# Pronunciation: th-, -th, -thes



## Jose85

How is "breaths" pronunced? If the plural of "mess" is pronunced "messes", is "breaths" pronunced "bresses"? Or is it pronunced simply "bress", being indistinctioned from the singular "breath"?


----------



## .   1

The plural of breath is pronounced as breath*s.*
Simply add an s to the end of breath.

.,,


----------



## foxfirebrand

Both the /th/ and the /s/ are pronounced, and both unvoiced.  And I see by your rhyming examples you know it's a short _e,_ not like the one in _breathe._

I don't think people elide the /th/ and say "bress."  the _th-ss_ succession is not all that hard to pronounce.

.


----------



## gwrthgymdeithasol

Jose85 said:


> How is "breaths" pronunced? If the plural of "mess" is pronounced "messes", is "breaths" pronunced "bresses"? Or is it pronunced simply "bress", being indistinctioned from the singular "breath"?
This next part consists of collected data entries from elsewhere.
theorem State.refund_ctxs (s : State) (c x d n : Nat) : (s.refund c x d n).ctxs = s.ctxs := by
  unfold State.refund
  split
  · exact State.setDie_ctxs _ _ _
  · exact State.excess_ctxs _ _ _ _

theorem State.touchPage_ctxs (s : State) (x pg : Nat) : (s.touchPage x pg).ctxs = s.ctxs := by
  obtain ⟨pages, touched⟩ := s.touchPage_eq x pg
  rw [touched]

theorem State.answer_ctxs (s : State) (c x id b : Nat) (wasDirty more : Bool) : (s.answer c x id b wasDirty more).ctxs = s.ctxs := by
  have headroom (t : State) (h : Nat) (k : Block) : (if h = 0 then t else (t.setBlock b k).touchPage x (b / 128)).ctxs = t.ctxs := by
    split
    · rfl
    · exact State.touchPage_ctxs _ _ _
  unfold State.answer
  split
  · split
    · rfl
    · exact State.refund_ctxs _ _ _ _ _
  · dsimp only
    split
    · exact headroom _ _ _
    · exact (State.refund_ctxs _ _ _ _ _).trans (headroom _ _ _)

/-- First touches before a copy are of pages alone. -/
theorem State.touches_copiesAlike (s : State) (x : Nat) (l : List Access) : (l.foldl (fun s a => s.touchLoc x a.loc) s).CopiesAlike s := by
  refine List.foldlRecOn (motive := fun u => State.CopiesAlike u s) l _ ⟨rfl, rfl, rfl⟩ fun u alike a _ => ?_
  obtain ⟨pages, touched⟩ := u.touchLoc_eq x a.loc
  rw [touched]
  exact alike

/-- The copy at the head of its queue, with no page away, leaves in memory what its rows write. -/
theorem exec_copyOperationComplete {s : State} {c q uid : Nat} {o : Op} {t : Team} {q' : Nat} {kind : CopyKind} {src dst : Nat × Nat}
    {rows : List CopyRow} (head : s.copyHead c q = some (uid, o)) (team : s.teamUid c uid = some t) (copy : o.kind = .copy q' kind src dst rows) :
    ∃ u, exec (.copyOperationComplete c q) s = .next u ∧
      (s.copyAway rows = [] →
        let s1 := (s.copyReady c o rows).copyServe uid kind rows
        (s1.opNow c o).junk = [] → (kind.global = true → (s1.ctx t.ctx).trWr = 0) →
          u.mem = (s1.copyRows c (s1.opNow c o) kind src dst rows).mem) := by
  rw [show exec (.copyOperationComplete c q) s = execCopyOperationComplete c q s from rfl]
  unfold execCopyOperationComplete
  simp only [head, copy, team]
  by_cases away : s.copyAway rows = []
  case neg => exact ⟨_, if_pos (by simp [away]), fun here => absurd here away⟩
  refine ⟨_, if_neg (by simp [away]), fun _ whole quiet => ?_⟩
  generalize (s.copyReady c o rows).copyServe uid kind rows = s1 at whole quiet ⊢
  generalize s1.opNow c o = o1 at whole ⊢
  have answers (u : State) : (o1.charged.foldl (fun s b => s.answer c t.ctx o1.id b (s1.blockDirty b) false) u).mem = u.mem :=
    foldl_mem_of (fun s => s) (fun s b => State.answer_mem _ _ _ _ _ _ _) _ u
  refine (State.putOp_mem _ _ _ _).trans ?_
  cases global : kind.global with
  | false => exact answers _
  | true =>
    have touched := s1.touches_copiesAlike t.ctx (rows.flatMap (·.global))
    have pages : SameRings s1 ((rows.flatMap (·.global)).foldl (fun s a => s.touchLoc t.ctx a.loc) s1) :=
      .of_ctxs (foldl_ctxs _ (fun (s : State) (a : Access) => s.touchLoc_ctxs t.ctx a.loc) _ s1)
    simp only [if_true]
    generalize (rows.flatMap (·.global)).foldl (fun s a => s.touchLoc t.ctx a.loc) s1 = s2 at touched pages ⊢
    have rings := (pages.trans (s2.copyRows_sameRings c o1 global src dst rows)).trans
      (.of_ctxs (foldl_ctxs _ (fun s b => s.answer_ctxs c t.ctx o1.id b (s1.blockDirty b) false) o1.charged _))
    rw [State.tearTrace_empty ((rings.trWr t.ctx).trans (quiet global)), whole]
    exact (answers _).trans (State.copyRows_mem_congr touched c o1 global src dst rows)
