-- ==== Sys2Proof/Word.lean ====
section
/-! DEFINITION. The words of the model: 32-bit registers and bytes (R3, R4, R594). -/

namespace Sys2Proof

/-- A register, or a 4-byte word of a packet (R594). -/
abbrev Word := BitVec 32

/-- A byte of a structure, a frame or a memory. -/
abbrev Byte := BitVec 8

end Sys2Proof
end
It's pronounced like 'breath' with a /s/ on the end: /b-r-e-th-s/. Not easy at all for many foreign learners!


----------



## Outsider

It's a difficult word to pronounce, because of the [th] + [s] sounds. No, there is no vowel between them. You just have to listen to native speakers, and practice until you get it.


----------



## Jose85

Okay, so "breaths" is not pronunced "bress". 

Well, are the following words homophones?:

baths - bass
paths - pass
myths - miss
moths - moss
mouths - mouse

I've been pronuncing those words the same way. I guess I've been wrong.

Does "booths" rhyme with "moose"?​


----------



## Jose85

foxfirebrand said:


> And I see by your rhyming examples you know it's a short _e,_ not like the one in _breathe._



Yes, I'm aware that the "ea" in "breath" is distinction from the "ea" in "breathe".


----------



## Outsider

No, those words are do not rhyme in careful speech, although they can sound alike when talking fast.

I think one way to make the "ths" sound is by pronouncing "th" and then "blowing" with your tongue. It's all done with the tongue.


----------



## Outsider

Incidentally, just in case...



Jose85 said:


> Or is it pronunced simply "bress", being indistinctioned from the singular "breath"?


You do know that "breath" is not pronounced "bress", don't you? 

If not, see this thread.


----------



## majlo

Jose85 said:


> Okay, so "breaths" is not pron*o*unced "bress".
> 
> Well, are the following words homophones?:
> 
> baths - bass
> paths - pass
> myths - miss
> moths - moss
> mouths - mouse
> ​



No, they're not homophones. They're pronounced differently. Check the pronunciation in a dictionary.


----------



## Hitch57

"breaths" rhymes with "threats" doesn't it? That is, "brets".​


----------



## elroy

Hitch57 said:


> "breaths" rhymes with "threats" doesn't it? That is, "brets".​


 Not it does not.  The "th" sound is maintained.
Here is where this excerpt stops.